**Exercise**.
Reproduce exactly, and only, the lines below from the one containing "these queues. -/" through the one containing "owner 1. -/".

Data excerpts
####

-- ==== Sys2Proof/Tests/Slice0.lean ====
section
/-!
SUPPORT. Tests: ill-formed commands, encodings and worked examples of the specification, and for every statement with
hypotheses one theorem that shows, clause by clause, a state and operands that meet them together.
-/

open Sys2Proof Sys2Proof.Machine

namespace Sys2Proof.Tests

set_option Elab.async false

/-- A powered device with a cinched image and routing ready; the owners 0 and 1 have keys. -/
def live : State :=
  { (State.reset.fset GLB_IMAGE_STATUS_state 2).fset SWC_PORT_STATE_port 0xFFFFFFFF with
    coreOn := true, lineOn := true, pdieOn := true, cinched := true, boot := .routing
    owners := [(0, { state := 1, keyValid := true }), (1, { state := 1, func := some 0, keyValid := true })] }

/-- Fields of registers written. -/
def sets (s : State) (l : List (Fld × Nat)) : State := l.foldl (fun s p => s.fset p.1 p.2) s

/-- Courser 0 issues word w with these general registers. -/
def crs (w : Nat) (g : List (Nat × Word) := []) (run : CrsRun := .running) : State :=
  { live with teams := { coursers := [(0, { named := true, run := run })], gregs := g, imem := [(0, word w)] } }

/-- The same with a cache line of slot 0. -/
def crsLine (w : Nat) (m : Bool) (g : List (Nat × Word) := []) : State :=
  { live with
    teams := { coursers := [(0, { named := true, run := .running })], gregs := g, imem := [(0, word w)]
               caches := [(0, [{ slot := 0, owner := 0, value := 0, version := 0, modified := m }])] } }

/-- A ring member 0 of two, ready, with Ostler firmware running. -/
def ring : State :=
  sets { live with wakePlan := List.replicate 13 0 ++ [2] ++ List.replicate 22 0 ++ [2] ++ List.replicate 27 0 }
    [(GLB_OSTLER_STATUS_state, 2), (PWK_READY_ready, 1)]

/-- A ring message of member 1 in state `st` with initiator `i`, addressed to `n`; both members are present. -/
def ringBytes (st i n : Nat) : List Byte :=
  [.ofNat 8 (16 + st), 0, .ofNat 8 i, 1, .ofNat 8 n] ++ List.replicate 15 0 ++ [0, 0, 0, 0, 0, 0, 0, 3] ++ List.replicate 4 0

/-- A device in Stable. -/
def stable : State := { State.reset with coldStart := false }

/-- The 64 bytes of a bulk-job descriptor. -/
def descr (w0 len : Nat) : List Byte := leBytes 4 w0 ++ leBytes 4 len ++ List.replicate 56 0

/-- A job of function 0 on engine 0. -/
def job (w0 len : Nat) (run : JobRun) : Job := { requester := 0, owner := 1, seq := 0, desc := descr w0 len, run := run }

/-- A cinched image of no bytes in MRAM but a header digest, each byte of `d` changed by `f`, with the verdict due. -/
def verdict (f : Byte → Byte) (d : List Byte) : State :=
  { live with
    mram := (List.range 32).map fun i => (0x20 + i, f (d.getD i 0))
    slotA := { valid := true, digest := d } }

theorem byte_ne_succ : ∀ b : Byte, b ≠ b + 1 := by decide

/-- The row of the register map that holds an address. -/
def rowOf (s : State) (a : Nat) : RegRow := (s.rowAt a).getD ⟨0, [], 0, 0, 0, 0, false, 0⟩

def withJobs (l : List Job) : State := { live with cip := { jobs := l } }

/-- Fields of a table entry written. -/
def entry (s : State) (a : Nat) (l : List (EFld × Nat)) : State := l.foldl (fun s p => s.eset a p.1 p.2) s

/-- Forwarding pipeline 1 holds a dynamic entry for key (1, 1) and has these queues. -/
def learned (x : Pipe) : State :=
  entry { live with pipes := [(1, x)] } (fdbAddr 1 (4 * fdbBucket ⟨1, 1⟩))
    [(FDB_valid, 1), (FDB_mac_lo, 1), (FDB_vid, 1), (FDB_owner, 1)]

/-- Port E15 link-up, its frames those of owner 1. -/
def port (e : Eth := {}) : State :=
  sets { live with eths := [(15, e)], portOwner := [(15, 1)] } [(EMAC_STATUS_link_up 15, 1), (EMAC_CTRL_enable 15, 1)]

/-- An Ethernet frame with this EtherType. -/
def ether (t : Nat) : List Byte := [0x33, 1, 2, 3, 4, 5, 2, 1, 2, 3, 4, 6] ++ beBytes 2 t ++ List.replicate 46 0

/-- One single-cell frame in a VOQ of input 31 towards output 22, logical port 80. -/
def queued : State :=
  { sets live [(SWC_SCHED_STATUS_mode, 0), (SWC_SCHED_STATUS_cause_init, 0)] with
    voqs := [(voqKey 31 22 7, [5])]
    owners := [(1, { keyValid := true })]
    stored := [(5, some { frame := { owner := 1 }, outs := [(22, [80])], cells := 1, cls := 7 })] }

/-- Lane 47 of this kind, enabled and integrated, with this state and these fields. -/
def lane (kind : Nat) (x : Lane := {}) (l : List (Fld × Nat) := []) : State :=
  sets { live with lanes := [(47, x)] }
    ([(LANE_PHY_CFG_kind 47, kind), (LANE_PHY_CTRL_enable 47, 1), (LANE_PHY_STATUS_integrated 47, 1),
      (LANE_ERR_state 47, 1)] ++ l)

/-- Lane 47 of a device in Stable. -/
def asleep (x : Lane) : State := { stable with lanes := [(47, x)] }

/-! ### Well-formed commands: an ill-formed term for each check -/

/-- Requesters, addresses and aperture writes. -/
theorem test_wf_requesters_and_addresses :
    ([.retire (.func 32) false, .registerWrite .svc 0x400000 0, .registerWrite .svc 2 0, .absentWrite .svc 0x18000000,
      .absentWrite .svc 0x0FFFFFFC, .tableWrite .svc 0x0FFFFFFC [1, 2, 3, 4], .tableWrite .svc 0x18000000 [1, 2, 3, 4],
      .tableWrite .svc 0x10000002 [1, 2, 3, 4], .tableWrite .svc 0x10000000 [1, 2, 3]] : List Instr).all
      (fun c => !c.wf) = true := by decide +kernel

####

**Solved problem**.
/-- Forwarding pipeline 1 holds a dynamic entry for key (1, 1) and has these queues. -/
def learned (x : Pipe) : State :=
  entry { live with pipes := [(1, x)] } (fdbAddr 1 (4 * fdbBucket ⟨1, 1⟩))
    [(FDB_valid, 1), (FDB_mac_lo, 1), (FDB_vid, 1), (FDB_owner, 1)]

/-- Port E15 link-up, its frames those of owner 1. -/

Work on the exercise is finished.